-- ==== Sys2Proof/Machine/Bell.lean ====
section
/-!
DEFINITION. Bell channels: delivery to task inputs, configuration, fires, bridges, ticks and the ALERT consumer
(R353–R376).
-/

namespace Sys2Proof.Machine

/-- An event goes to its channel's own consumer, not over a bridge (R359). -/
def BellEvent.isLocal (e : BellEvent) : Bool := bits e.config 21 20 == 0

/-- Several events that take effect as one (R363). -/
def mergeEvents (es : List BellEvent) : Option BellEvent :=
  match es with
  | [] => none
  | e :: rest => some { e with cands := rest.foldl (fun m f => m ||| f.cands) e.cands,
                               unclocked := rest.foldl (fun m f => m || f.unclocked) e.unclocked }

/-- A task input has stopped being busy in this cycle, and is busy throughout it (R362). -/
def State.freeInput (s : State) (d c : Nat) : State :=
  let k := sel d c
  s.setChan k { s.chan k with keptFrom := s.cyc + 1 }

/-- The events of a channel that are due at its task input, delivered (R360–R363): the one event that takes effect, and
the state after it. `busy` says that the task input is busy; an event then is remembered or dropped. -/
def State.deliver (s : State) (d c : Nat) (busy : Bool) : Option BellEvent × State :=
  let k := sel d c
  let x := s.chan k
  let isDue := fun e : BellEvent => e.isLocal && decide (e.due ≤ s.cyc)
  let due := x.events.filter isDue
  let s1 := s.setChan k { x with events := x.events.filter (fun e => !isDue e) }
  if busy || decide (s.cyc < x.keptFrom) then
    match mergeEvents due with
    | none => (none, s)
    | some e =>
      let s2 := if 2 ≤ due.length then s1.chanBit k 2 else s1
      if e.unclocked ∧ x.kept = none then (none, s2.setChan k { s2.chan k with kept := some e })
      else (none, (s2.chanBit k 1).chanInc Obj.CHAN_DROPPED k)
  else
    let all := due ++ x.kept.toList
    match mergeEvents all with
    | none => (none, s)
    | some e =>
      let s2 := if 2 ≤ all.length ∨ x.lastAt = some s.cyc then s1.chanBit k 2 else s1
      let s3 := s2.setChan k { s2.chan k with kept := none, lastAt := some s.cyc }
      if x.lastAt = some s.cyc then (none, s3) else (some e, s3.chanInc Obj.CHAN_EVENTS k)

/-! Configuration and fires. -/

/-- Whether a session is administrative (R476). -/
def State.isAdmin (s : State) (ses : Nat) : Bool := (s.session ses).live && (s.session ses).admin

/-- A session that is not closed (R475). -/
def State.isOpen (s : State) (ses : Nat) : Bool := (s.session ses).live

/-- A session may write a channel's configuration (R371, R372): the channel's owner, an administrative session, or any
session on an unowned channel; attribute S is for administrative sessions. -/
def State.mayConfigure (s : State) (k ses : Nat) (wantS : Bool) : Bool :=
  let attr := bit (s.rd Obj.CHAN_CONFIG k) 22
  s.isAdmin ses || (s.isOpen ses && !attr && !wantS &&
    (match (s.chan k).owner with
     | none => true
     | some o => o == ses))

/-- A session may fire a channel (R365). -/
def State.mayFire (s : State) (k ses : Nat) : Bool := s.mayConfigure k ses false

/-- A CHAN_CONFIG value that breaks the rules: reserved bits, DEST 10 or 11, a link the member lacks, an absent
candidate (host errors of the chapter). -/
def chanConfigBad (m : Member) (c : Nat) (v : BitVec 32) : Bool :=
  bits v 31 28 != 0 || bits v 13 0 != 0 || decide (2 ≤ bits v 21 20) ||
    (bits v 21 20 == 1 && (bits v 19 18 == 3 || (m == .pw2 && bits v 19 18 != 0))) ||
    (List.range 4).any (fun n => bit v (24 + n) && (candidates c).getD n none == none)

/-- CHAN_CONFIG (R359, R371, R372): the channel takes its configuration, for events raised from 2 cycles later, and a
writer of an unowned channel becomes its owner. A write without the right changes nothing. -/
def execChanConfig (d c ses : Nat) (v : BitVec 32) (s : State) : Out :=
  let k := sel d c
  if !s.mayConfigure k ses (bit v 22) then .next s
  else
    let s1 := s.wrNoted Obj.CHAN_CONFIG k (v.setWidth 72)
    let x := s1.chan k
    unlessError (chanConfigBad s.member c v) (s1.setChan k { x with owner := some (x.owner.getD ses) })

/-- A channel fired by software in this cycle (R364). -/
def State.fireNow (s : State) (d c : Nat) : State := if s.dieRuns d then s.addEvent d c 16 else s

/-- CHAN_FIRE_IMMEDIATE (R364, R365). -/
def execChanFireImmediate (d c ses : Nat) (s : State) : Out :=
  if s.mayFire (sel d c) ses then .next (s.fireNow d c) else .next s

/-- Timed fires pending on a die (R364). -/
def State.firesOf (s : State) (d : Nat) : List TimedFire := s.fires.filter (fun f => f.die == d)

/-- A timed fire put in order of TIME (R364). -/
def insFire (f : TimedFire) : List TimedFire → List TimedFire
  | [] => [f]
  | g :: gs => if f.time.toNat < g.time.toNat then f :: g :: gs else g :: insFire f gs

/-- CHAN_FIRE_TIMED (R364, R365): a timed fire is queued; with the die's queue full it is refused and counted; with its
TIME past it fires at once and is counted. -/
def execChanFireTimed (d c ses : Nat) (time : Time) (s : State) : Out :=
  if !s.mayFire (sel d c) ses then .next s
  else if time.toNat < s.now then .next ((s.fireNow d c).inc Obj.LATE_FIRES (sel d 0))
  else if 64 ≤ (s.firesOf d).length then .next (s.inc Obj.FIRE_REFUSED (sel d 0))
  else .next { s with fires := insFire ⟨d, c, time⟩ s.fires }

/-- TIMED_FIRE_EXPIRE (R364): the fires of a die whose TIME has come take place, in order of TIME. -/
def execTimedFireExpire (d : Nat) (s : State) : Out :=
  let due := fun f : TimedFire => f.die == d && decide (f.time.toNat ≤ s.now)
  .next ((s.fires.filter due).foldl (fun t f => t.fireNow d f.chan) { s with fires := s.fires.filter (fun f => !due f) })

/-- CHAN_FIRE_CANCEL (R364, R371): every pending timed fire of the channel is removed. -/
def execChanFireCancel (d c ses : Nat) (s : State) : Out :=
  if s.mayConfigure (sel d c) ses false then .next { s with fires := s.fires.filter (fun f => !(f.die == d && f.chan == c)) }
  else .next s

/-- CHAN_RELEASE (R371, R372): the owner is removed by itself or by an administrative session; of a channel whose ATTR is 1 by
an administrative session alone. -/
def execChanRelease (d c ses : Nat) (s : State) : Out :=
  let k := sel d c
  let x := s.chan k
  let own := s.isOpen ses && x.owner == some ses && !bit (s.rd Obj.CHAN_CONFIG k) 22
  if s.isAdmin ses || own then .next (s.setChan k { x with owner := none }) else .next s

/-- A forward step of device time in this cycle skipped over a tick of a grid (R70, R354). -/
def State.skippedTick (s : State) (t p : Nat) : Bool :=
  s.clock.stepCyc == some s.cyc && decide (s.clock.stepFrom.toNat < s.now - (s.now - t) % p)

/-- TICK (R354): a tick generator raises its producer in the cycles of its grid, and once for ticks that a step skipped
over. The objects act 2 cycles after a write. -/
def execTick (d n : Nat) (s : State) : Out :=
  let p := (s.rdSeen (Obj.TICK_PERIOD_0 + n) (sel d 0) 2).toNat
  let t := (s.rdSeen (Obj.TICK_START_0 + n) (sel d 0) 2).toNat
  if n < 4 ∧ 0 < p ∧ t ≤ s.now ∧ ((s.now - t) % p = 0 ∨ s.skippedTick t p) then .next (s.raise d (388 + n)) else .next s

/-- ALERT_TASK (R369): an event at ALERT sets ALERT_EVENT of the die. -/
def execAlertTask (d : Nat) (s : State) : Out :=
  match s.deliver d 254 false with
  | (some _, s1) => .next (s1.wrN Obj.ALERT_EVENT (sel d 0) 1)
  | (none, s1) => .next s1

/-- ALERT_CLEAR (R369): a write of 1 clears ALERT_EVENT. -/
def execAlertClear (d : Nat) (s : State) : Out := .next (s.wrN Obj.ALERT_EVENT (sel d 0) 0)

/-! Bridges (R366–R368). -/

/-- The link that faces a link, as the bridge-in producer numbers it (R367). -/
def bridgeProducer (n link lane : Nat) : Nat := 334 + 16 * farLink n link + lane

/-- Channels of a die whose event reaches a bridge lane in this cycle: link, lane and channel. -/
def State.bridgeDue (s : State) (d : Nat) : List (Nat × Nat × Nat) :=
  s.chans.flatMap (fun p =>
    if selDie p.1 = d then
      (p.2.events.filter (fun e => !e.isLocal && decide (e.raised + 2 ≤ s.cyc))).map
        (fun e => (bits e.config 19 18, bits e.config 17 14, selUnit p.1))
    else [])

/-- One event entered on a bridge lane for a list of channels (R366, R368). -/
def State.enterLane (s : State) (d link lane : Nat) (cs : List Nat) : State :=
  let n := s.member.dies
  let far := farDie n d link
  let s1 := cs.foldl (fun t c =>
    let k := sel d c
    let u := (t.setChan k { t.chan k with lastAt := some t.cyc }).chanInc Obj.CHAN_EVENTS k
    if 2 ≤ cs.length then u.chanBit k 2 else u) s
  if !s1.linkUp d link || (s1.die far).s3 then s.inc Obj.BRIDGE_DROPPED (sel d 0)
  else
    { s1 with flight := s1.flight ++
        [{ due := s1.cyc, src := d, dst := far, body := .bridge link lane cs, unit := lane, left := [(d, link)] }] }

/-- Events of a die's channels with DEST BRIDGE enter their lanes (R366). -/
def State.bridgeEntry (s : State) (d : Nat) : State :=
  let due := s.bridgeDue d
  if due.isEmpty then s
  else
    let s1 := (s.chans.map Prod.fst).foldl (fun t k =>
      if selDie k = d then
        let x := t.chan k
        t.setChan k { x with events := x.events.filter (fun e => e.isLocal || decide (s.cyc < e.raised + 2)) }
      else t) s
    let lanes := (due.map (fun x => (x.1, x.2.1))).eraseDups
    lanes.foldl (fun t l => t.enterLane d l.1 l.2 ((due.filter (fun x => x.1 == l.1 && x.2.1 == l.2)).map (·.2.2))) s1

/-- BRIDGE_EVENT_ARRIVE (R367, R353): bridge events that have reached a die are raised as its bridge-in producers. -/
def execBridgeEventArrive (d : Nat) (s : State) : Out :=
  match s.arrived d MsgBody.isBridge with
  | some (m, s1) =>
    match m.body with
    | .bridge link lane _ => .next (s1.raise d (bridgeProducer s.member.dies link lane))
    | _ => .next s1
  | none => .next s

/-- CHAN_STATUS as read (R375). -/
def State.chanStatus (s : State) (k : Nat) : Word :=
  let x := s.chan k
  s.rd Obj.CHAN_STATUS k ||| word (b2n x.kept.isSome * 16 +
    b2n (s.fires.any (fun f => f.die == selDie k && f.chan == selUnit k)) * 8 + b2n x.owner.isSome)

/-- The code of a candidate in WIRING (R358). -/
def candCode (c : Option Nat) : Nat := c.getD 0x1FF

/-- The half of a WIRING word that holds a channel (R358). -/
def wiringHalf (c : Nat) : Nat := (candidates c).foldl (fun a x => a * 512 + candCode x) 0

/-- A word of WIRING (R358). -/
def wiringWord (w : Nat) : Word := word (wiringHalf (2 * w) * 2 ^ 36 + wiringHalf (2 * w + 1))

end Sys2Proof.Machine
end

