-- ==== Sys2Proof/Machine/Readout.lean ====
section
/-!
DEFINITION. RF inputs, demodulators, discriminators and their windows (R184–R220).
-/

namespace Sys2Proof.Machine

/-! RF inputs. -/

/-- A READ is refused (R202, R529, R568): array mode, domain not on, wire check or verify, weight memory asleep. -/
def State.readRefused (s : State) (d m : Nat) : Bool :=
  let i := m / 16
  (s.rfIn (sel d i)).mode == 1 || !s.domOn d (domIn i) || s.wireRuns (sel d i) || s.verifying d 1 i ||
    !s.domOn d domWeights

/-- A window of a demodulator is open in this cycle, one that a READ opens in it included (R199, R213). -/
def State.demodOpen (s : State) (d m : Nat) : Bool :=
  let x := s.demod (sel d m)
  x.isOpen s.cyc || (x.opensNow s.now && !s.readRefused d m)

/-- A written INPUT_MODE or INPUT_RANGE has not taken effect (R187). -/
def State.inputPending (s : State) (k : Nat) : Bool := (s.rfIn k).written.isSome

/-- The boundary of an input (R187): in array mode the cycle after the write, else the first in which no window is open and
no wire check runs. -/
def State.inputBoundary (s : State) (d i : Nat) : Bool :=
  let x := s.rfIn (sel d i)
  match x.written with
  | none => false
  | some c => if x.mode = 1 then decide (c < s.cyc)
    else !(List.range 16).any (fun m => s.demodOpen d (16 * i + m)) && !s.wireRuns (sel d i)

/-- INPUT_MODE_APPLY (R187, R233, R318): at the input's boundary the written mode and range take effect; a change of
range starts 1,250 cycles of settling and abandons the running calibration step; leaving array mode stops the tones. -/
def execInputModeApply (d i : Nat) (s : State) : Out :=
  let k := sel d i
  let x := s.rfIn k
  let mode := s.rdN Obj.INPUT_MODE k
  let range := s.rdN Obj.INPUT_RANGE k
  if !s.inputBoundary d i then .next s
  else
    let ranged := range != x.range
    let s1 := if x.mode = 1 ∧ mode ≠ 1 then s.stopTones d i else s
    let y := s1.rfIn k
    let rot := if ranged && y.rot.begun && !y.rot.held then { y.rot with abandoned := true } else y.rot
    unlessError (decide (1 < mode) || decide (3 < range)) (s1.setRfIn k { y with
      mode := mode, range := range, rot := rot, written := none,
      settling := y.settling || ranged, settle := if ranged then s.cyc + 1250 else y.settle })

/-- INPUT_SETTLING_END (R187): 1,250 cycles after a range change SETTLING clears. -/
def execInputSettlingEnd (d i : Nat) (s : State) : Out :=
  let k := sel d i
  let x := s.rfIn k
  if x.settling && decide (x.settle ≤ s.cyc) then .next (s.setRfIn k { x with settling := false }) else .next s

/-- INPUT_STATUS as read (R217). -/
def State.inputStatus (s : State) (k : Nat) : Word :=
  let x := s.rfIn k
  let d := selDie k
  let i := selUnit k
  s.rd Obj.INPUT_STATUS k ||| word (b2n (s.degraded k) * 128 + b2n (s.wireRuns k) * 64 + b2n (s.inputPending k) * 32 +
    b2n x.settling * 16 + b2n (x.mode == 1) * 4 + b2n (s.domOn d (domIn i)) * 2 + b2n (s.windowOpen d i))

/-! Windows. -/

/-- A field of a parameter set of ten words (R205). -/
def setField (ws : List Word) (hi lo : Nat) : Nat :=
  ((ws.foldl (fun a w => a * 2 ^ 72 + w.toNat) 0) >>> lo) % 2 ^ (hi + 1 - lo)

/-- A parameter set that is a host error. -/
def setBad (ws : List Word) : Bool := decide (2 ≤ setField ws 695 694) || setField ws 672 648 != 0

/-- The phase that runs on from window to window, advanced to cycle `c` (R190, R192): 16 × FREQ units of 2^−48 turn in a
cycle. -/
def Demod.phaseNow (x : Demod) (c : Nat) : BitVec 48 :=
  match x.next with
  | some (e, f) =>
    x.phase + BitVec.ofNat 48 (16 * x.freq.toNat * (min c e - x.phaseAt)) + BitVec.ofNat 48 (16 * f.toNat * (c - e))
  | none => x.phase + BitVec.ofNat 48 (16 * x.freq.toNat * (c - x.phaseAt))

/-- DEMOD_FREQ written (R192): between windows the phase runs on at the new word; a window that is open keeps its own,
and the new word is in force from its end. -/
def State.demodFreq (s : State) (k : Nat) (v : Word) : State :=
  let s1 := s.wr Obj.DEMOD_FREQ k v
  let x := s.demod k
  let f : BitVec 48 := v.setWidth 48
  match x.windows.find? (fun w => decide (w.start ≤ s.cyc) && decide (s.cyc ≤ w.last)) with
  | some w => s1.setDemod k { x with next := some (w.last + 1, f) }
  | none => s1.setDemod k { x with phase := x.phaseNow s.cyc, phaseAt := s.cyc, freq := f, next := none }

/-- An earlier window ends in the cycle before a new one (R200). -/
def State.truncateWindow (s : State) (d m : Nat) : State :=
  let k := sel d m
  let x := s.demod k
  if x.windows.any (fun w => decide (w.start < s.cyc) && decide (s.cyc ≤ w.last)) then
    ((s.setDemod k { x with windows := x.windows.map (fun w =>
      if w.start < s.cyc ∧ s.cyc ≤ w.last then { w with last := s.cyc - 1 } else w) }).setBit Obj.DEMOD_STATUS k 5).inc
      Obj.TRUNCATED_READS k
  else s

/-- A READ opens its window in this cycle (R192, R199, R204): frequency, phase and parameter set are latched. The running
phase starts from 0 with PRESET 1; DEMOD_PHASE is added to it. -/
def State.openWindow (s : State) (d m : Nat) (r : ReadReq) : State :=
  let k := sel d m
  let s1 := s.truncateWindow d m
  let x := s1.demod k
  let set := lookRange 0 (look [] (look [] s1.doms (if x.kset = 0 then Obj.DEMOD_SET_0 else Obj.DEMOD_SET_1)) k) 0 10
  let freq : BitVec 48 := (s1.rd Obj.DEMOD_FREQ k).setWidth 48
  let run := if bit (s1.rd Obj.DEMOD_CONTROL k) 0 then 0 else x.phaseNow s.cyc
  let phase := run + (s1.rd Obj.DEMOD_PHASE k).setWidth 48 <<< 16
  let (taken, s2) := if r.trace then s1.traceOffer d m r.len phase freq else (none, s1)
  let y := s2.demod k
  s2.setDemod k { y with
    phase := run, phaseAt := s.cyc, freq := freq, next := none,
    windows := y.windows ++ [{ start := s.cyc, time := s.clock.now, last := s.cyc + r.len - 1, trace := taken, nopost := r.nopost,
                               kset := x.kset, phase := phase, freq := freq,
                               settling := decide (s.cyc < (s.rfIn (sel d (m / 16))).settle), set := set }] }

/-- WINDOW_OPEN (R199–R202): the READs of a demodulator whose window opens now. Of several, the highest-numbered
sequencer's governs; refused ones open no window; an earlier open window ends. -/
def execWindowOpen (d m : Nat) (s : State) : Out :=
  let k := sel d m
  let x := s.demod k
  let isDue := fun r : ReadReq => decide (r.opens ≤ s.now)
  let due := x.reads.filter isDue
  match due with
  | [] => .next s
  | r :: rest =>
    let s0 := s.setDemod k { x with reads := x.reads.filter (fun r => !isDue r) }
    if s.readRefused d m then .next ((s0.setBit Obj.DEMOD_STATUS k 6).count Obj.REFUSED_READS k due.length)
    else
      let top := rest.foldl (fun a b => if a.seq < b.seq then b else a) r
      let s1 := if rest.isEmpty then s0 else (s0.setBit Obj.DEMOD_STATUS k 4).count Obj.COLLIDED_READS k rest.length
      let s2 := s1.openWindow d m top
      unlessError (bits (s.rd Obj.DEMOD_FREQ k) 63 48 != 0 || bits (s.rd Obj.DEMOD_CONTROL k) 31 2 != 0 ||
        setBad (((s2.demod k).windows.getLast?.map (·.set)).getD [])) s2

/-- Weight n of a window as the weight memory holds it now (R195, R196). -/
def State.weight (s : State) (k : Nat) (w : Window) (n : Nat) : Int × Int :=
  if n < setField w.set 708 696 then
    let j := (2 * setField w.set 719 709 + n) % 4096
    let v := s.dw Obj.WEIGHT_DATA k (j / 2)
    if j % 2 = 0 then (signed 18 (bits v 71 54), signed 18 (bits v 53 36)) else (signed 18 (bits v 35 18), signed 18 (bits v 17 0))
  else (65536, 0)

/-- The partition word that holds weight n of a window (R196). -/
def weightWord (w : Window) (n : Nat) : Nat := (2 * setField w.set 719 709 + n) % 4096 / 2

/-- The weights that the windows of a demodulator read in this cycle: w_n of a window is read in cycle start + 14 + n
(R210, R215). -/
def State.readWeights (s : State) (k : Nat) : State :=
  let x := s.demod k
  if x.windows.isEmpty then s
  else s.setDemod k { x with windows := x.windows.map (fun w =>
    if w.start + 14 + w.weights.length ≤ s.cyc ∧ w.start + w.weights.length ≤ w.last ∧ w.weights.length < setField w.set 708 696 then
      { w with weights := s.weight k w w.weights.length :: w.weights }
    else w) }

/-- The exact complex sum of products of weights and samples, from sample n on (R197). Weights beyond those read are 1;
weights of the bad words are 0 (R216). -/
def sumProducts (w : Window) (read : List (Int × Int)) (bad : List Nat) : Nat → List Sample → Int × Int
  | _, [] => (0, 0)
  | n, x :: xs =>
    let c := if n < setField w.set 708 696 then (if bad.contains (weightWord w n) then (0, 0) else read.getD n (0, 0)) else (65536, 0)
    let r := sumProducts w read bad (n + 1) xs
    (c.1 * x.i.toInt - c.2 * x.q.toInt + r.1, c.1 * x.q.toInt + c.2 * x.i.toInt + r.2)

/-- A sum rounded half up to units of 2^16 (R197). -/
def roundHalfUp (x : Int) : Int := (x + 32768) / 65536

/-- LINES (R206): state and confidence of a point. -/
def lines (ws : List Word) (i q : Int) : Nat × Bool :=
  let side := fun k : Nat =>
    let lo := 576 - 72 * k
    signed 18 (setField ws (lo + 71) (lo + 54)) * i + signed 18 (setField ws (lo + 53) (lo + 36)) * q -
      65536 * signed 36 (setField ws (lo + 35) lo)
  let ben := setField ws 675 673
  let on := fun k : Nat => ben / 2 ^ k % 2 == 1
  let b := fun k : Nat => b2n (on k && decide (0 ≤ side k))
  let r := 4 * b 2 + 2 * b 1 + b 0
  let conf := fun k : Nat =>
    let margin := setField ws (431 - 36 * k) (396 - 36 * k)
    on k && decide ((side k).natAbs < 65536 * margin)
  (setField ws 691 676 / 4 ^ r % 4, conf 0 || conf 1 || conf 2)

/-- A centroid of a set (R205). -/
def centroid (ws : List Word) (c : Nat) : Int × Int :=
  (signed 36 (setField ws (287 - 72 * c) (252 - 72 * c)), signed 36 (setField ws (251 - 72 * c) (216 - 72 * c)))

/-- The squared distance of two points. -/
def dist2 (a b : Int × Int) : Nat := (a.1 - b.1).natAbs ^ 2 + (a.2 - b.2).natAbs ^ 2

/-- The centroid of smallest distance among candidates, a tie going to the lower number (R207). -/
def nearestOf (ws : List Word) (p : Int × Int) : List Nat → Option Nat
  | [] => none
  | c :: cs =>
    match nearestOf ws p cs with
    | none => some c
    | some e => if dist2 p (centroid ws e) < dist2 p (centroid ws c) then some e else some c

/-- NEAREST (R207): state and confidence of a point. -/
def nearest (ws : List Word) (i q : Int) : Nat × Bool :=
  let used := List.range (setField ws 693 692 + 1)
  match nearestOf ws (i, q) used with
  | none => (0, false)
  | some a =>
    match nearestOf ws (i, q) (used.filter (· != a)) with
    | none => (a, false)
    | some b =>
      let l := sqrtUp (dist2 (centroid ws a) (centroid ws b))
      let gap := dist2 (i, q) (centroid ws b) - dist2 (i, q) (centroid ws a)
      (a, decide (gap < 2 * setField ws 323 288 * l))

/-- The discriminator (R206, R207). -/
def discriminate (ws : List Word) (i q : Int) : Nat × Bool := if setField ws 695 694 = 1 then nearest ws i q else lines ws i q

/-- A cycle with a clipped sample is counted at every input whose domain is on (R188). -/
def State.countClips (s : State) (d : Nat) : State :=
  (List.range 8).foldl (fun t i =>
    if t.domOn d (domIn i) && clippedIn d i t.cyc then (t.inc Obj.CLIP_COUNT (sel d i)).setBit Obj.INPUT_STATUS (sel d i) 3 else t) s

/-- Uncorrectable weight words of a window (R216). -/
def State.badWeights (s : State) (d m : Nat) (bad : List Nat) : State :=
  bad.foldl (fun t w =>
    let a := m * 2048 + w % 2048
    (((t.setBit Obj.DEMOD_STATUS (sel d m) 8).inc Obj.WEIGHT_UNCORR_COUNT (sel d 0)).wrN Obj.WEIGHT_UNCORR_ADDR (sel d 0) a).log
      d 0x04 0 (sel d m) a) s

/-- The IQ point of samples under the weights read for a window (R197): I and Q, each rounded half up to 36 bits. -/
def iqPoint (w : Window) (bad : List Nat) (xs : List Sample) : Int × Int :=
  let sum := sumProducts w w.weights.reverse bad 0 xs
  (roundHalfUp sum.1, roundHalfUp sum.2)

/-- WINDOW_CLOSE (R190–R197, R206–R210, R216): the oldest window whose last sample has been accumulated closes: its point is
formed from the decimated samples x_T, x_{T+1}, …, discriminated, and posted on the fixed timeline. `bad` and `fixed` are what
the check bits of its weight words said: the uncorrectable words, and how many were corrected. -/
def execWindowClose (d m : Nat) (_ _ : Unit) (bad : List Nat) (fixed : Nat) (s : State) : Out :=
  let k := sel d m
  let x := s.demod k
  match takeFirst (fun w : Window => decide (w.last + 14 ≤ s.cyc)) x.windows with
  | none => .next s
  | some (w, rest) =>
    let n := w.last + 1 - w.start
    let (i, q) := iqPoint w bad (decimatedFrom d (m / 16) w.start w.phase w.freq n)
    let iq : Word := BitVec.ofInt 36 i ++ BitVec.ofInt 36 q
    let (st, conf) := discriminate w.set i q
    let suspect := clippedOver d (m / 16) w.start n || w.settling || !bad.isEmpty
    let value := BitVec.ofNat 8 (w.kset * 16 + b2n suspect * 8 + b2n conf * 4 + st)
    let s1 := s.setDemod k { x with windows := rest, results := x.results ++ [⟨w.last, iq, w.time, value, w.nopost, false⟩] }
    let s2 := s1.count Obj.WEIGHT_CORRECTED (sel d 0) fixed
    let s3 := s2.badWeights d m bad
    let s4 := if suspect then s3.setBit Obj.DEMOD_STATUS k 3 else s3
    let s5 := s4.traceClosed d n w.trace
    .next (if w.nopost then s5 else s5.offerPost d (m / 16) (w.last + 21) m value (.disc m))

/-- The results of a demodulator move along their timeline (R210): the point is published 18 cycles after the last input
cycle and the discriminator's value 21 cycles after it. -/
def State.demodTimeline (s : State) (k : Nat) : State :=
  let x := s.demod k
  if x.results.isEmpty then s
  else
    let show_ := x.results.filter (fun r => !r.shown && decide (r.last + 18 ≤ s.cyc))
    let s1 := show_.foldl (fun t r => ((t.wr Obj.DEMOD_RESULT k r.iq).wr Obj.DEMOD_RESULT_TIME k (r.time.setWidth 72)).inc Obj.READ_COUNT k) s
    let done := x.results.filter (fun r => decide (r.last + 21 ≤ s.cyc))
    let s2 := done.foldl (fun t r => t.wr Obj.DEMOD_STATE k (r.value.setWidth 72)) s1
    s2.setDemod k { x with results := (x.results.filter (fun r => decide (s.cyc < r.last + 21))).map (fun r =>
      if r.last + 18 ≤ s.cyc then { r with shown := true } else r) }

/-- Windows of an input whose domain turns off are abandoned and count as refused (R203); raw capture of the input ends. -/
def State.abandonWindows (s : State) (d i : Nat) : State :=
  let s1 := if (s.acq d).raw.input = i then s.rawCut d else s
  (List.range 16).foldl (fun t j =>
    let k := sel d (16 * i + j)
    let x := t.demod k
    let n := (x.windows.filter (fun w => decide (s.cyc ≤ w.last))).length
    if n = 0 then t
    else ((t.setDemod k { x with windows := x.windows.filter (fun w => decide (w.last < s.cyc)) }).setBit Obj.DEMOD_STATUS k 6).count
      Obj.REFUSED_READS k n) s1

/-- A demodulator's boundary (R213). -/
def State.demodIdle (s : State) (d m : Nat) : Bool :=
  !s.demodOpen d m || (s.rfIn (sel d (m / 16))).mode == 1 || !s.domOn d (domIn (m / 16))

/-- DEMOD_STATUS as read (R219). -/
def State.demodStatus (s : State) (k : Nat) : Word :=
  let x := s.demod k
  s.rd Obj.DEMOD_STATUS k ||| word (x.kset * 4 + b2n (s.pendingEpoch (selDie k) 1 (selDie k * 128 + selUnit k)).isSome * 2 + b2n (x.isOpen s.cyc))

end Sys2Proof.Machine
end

Exercise brief — Where the listing above has a line with "words (R205). -/", start there, and output every line exactly through the line with "host error. -/", which is also included.

Written response —
/-- A field of a parameter set of ten words (R205). -/
def setField (ws : List Word) (hi lo : Nat) : Nat :=
  ((ws.foldl (fun a w => a * 2 ^ 72 + w.toNat) 0) >>> lo) % 2 ^ (hi + 1 - lo)

/-- A parameter set that is a host error. -/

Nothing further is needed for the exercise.